##### GIVEN RECORDS #####
/-- Flags of an array leave in a pan all but the marks of its check summary (R114, R350). -/
theorem State.pan_arrayFlags_keep {β : Type} (get : Pan → β) (hget : ∀ (x : Pan) t w, get { x with sumTick := t, sumBefore := w } = get x)
    (p a h : Nat) (f : Flags) (p' : Nat) : get ((s.arrayFlags p a h f).pan p') = get (s.pan p') := by
  unfold State.arrayFlags State.summariseFlags
  by_cases hp : p' = p
  · subst hp; rw [State.pan_orSummary, hget, State.pan_setReg]
  · rw [State.pan_orSummary_ne _ _ hp, State.pan_setReg]

@[simp] theorem State.bank_arrayFlags (p a h : Nat) (f : Flags) (p' a' h' b' : Nat) :
    (s.arrayFlags p a h f).bank p' a' h' b' = s.bank p' a' h' b' :=
  s.pan_arrayFlags_keep (fun x => (x.array a').bank h' b') (fun _ _ _ => rfl) p a h f p'

/-- The pans after a block: the bank holds it, and the flags are raised; a count of CHK touches no pan. -/
theorem State.pan_blockInto (p a col : Nat) (c : Mma) (x : HalfRun) (j : ArrayJob) (vb : View) (g p' : Nat) :
    ∃ f : Flags, (s.blockInto p a col c x j vb g).pan p' =
      ((s.setArray p a ((s.array p a).setBank x.h c.bank
        { ((s.bank p a x.h c.bank).tileBlock s p col g j.viewA vb (operandBlock j.units j.viewA g 0 c.m)
            (operandBlock j.units vb g col (colCount x.n col))).1 with taken := g + 1 })).arrayFlags p a x.h f).pan p' :=
  ⟨_, ite_keep (State.pan · p') (State.pan_setReg _ _ _ _) rfl⟩

/-- The bank after a block. -/
theorem State.bank_blockInto (p a col : Nat) (c : Mma) (x : HalfRun) (j : ArrayJob) (vb : View) (g : Nat) :
    (s.blockInto p a col c x j vb g).bank p a x.h c.bank =
      { ((s.bank p a x.h c.bank).tileBlock s p col g j.viewA vb (operandBlock j.units j.viewA g 0 c.m)
          (operandBlock j.units vb g col (colCount x.n col))).1 with taken := g + 1 } := by
  obtain ⟨f, hf⟩ := s.pan_blockInto p a col c x j vb g p
  calc (s.blockInto p a col c x j vb g).bank p a x.h c.bank
      = _ := congrArg (fun y : Pan => (y.array a).bank x.h c.bank) hf
    _ = _ := State.bank_arrayFlags _ p a x.h f p a x.h c.bank
    _ = _ := s.bank_setArray_setBank p a x.h c.bank _

/-- A block writes no pan memory. -/
theorem State.mem_blockInto (p a col : Nat) (c : Mma) (x : HalfRun) (j : ArrayJob) (vb : View) (g p' : Nat) :
    ((s.blockInto p a col c x j vb g).pan p').mem = (s.pan p').mem := by
  obtain ⟨f, hf⟩ := s.pan_blockInto p a col c x j vb g p'
  rw [hf, State.pan_arrayFlags_keep _ Pan.mem fun _ _ _ => rfl]
  exact s.setPan_keep (x := (s.pan p).setArray a _) Pan.mem rfl p'

/-- A cell after a block: those of the tile take it in, the others keep their values. -/
theorem State.cell_blockInto (p a col : Nat) (c : Mma) (x : HalfRun) (j : ArrayJob) (vb : View) (g i : Nat) {k : Nat} (hk : k < 256) :
    ((s.blockInto p a col c x j vb g).bank p a x.h c.bank).cell i k =
      if i < c.m ∧ k < colCount x.n col then
        (s.bank p a x.h c.bank).cellTake s p col g j.viewA vb i k (blockCodes j.units j.viewA i g, blockScale j.units j.viewA i g)
          (blockCodes j.units vb (col + k) g, blockScale j.units vb (col + k) g) ((s.bank p a x.h c.bank).cell i k)
      else (s.bank p a x.h c.bank).cell i k := by
  have hc : (operandBlock j.units vb g col (colCount x.n col)).length ≤ 256 := by
    rw [length_operandBlock]; exact Nat.le_trans (colCount_le _ _) (by decide)
  rw [s.bank_blockInto]
  refine (Bank.cell_tileBlock (s.bank p a x.h c.bank) i (operandBlock j.units j.viewA g 0 c.m) hk hc).trans ?_
  simp only [length_operandBlock, getElem_operandBlock, Nat.zero_add, dite_eq_ite]
  by_cases hi : i < c.m
  · simp only [hi, true_and, if_true]
  · simp only [hi, false_and, if_false]

end

/-- Settles O18: a cell of the tile is visited once, by its own row and column operand; the other cells are not visited. -/
theorem blockEntersEveryCell : Obligations.BlockEntersEveryCell := by
  intro s p a col g c x j vb _ _
  have hcell := fun i k => s.cell_blockInto p a col c x j vb g i (k := k)
  refine ⟨fun i k hi hk => ?inside, fun i k hk hout => ?outside, ?taken, fun p' b => ?memory⟩
  case inside => rw [hcell i k (by have := colCount_le x.n col; omega), if_pos ⟨hi, hk⟩]; rfl
  case outside => rw [hcell i k hk, if_neg (by omega)]
  case taken => rw [s.bank_blockInto]
  case memory => rw [s.mem_blockInto]

end Sys2Proof.Machine
end

section
/-! SUPPORT. The arrays that a command of a queue drives: what it changes in each of them, and all it leaves alone (R96, R102, R115, R116, R354). -/

namespace Sys2Proof.Machine

/-! ### Banks of one array (R102) -/

/-- One bank updated. -/
def ArrayUnit.modBank (x : ArrayUnit) (h b : Nat) (f : Bank → Bank) : ArrayUnit := x.setBank h b (f (x.bank h b))

section
variable (x : ArrayUnit) (h b : Nat) (f : Bank → Bank)

@[simp] theorem ArrayUnit.bank_modBank_same : (x.modBank h b f).bank h b = f (x.bank h b) := Table.get_put_same _ _ _ _

theorem ArrayUnit.bank_modBank_ne {h b h' b' : Nat} (hb : b < 2) (hb' : b' < 2) (hne : h' ≠ h ∨ b' ≠ b) :
    (x.modBank h b f).bank h' b' = x.bank h' b' := Table.get_put_ne _ _ _ (by omega)

end

/-- Bank `b` of each half of `l` updated, each in its own way. -/
def ArrayUnit.modHalves (x : ArrayUnit) (l : List HalfRun) (b : Nat) (f : HalfRun → Bank → Bank) : ArrayUnit :=
  l.foldl (fun y e => y.modBank e.h b (f e)) x

section
variable (x : ArrayUnit) {l : List HalfRun} {b : Nat} (f : HalfRun → Bank → Bank)

/-- Nothing but banks changes. -/
theorem ArrayUnit.modHalves_rest : x.modHalves l b f = { x with banks := (x.modHalves l b f).banks } :=
  List.foldlRecOn (motive := fun y : ArrayUnit => y = { x with banks := y.banks }) _ _ rfl fun y hy e _ => by rw [hy]; rfl

/-- A bank of another number, or of a half that is not listed, is as before. -/
theorem ArrayUnit.bank_modHalves_ne {h' b' : Nat} (hb : b < 2) (hb' : b' < 2) (hne : b' ≠ b ∨ ∀ e ∈ l, e.h ≠ h') :
    (x.modHalves l b f).bank h' b' = x.bank h' b' := by
  refine List.foldlRecOn (motive := fun y : ArrayUnit => y.bank h' b' = x.bank h' b') _ _ rfl fun y hy e he => ?_
  exact (y.bank_modBank_ne _ hb hb' (hne.elim .inr fun k => .inl (k e he).symm)).trans hy

/-- The bank of a half that is listed once is updated once. -/
theorem ArrayUnit.bank_modHalves (hb : b < 2) (hl : (l.map (·.h)).Nodup) {e : HalfRun} (he : e ∈ l) :
    (x.modHalves l b f).bank e.h b = f e (x.bank e.h b) := by
  induction l generalizing x with
  | nil => exact absurd he List.not_mem_nil
  | cons d r ih =>
    rw [List.map_cons, List.nodup_cons] at hl
    obtain ⟨hd, hr⟩ := hl
    have hne : ∀ c ∈ r, c.h ≠ d.h := fun c hc k => hd (k ▸ List.mem_map_of_mem hc)
    rcases List.mem_cons.1 he with rfl | he
    · exact ((x.modBank e.h b (f e)).bank_modHalves_ne f hb hb (.inr hne)).trans (x.bank_modBank_same e.h b (f e))
    · exact (ih (x.modBank d.h b (f d)) hr he).trans (by rw [x.bank_modBank_ne _ hb hb (.inl (hne e he))])

end

/-! ### The arrays of a group (R96, R115, R116) -/

/-- Every array of the group updated in one way. -/
def State.modArrays (s : State) (p : Nat) (g : List (Nat × Nat)) (f : ArrayUnit → ArrayUnit) : State :=
  g.foldl (fun u e => u.setArray p e.1 (f (u.array p e.1))) s

section
variable (s : State) (p a : Nat)

theorem State.modBanks_eq (g : List (Nat × Nat)) (h b : Nat) (f : Bank → Bank) :
    s.modBanks p g h b f = s.modArrays p g fun x => x.modBank h b f := rfl

/-- An array of a group that lists it once is updated once; no other array changes. -/
theorem State.array_modArrays {g : List (Nat × Nat)} (f : ArrayUnit → ArrayUnit) (hg : (g.map (·.1)).Nodup) :
    (s.modArrays p g f).array p a = if a ∈ g.map (·.1) then f (s.array p a) else s.array p a := by
  induction g generalizing s with
  | nil => rfl
  | cons e r ih =>
    rw [List.map_cons, List.nodup_cons] at hg
    obtain ⟨he, hr⟩ := hg
    have hstep := ih (s.setArray p e.1 (f (s.array p e.1))) hr
    refine hstep.trans ?_
    by_cases ha : a = e.1
    · subst ha
      rw [if_neg he, State.array_setArray_same, if_pos (by simp)]
    · rw [State.array_setArray_ne _ _ _ ha]
      simp only [List.map_cons, List.mem_cons, ha, false_or]

/-- A command drives each array of its group once, and that of its own queue first. -/
theorem State.arrayGroup_nodup : ((s.arrayGroup p a).map (·.1)).Nodup := by
  unfold State.arrayGroup
  split <;> simp

theorem State.arrayGroup_eq_cons : ∃ r, s.arrayGroup p a = (a, 0) :: r := by
  unfold State.arrayGroup
  split <;> exact ⟨_, rfl⟩

theorem State.mem_arrayGroup_self : a ∈ (s.arrayGroup p a).map (·.1) := by
  obtain ⟨r, h⟩ := s.arrayGroup_eq_cons p a
  rw [h]; exact List.mem_cons_self

end

/-! ### What a change of arrays leaves alone -/

/-- Only arrays of the group changed, and the contents of no view register. -/
structure State.OnlyArrays (s t : State) (p : Nat) (g : List (Nat × Nat)) : Prop where
  rest   : t = { s with pans := t.pans }
  other  : s.SamePans t p
  pan    : t.pan p = { s.pan p with arrays := (t.pan p).arrays }
  arrays : ∀ a, a ∉ g.map (·.1) → t.array p a = s.array p a
  views  : ∀ a v, ((t.array p a).view v).bits = ((s.array p a).view v).bits

section
variable {s t u : State} {p : Nat} {g : List (Nat × Nat)}

theorem State.OnlyArrays.refl (s : State) (p : Nat) (g : List (Nat × Nat)) : s.OnlyArrays s p g :=
  ⟨rfl, fun _ _ => rfl, rfl, fun _ _ => rfl, fun _ _ => rfl⟩

theorem State.OnlyArrays.trans (h : s.OnlyArrays t p g) (k : t.OnlyArrays u p g) : s.OnlyArrays u p g where
  rest := by rw [k.rest, h.rest]
  other p' n := (k.other p' n).trans (h.other p' n)
  pan := by rw [k.pan, h.pan]
  arrays a n := (k.arrays a n).trans (h.arrays a n)
  views a v := (k.views a v).trans (h.views a v)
#####
● WHAT IS EXPECTED
Retype exactly the lines of the data above that fall between the line with "(hne e he))])" and the line with "theorem State.modBanks_eq (g", inclusive, and add nothing.

● ANSWER TO THE PROBLEM
    · exact (ih (x.modBank d.h b (f d)) hr he).trans (by rw [x.bank_modBank_ne _ hb hb (.inl (hne e he))])

end

/-! ### The arrays of a group (R96, R115, R116) -/

/-- Every array of the group updated in one way. -/
def State.modArrays (s : State) (p : Nat) (g : List (Nat × Nat)) (f : ArrayUnit → ArrayUnit) : State :=
  g.foldl (fun u e => u.setArray p e.1 (f (u.array p e.1))) s

section
variable (s : State) (p a : Nat)

theorem State.modBanks_eq (g : List (Nat × Nat)) (h b : Nat) (f : Bank → Bank) :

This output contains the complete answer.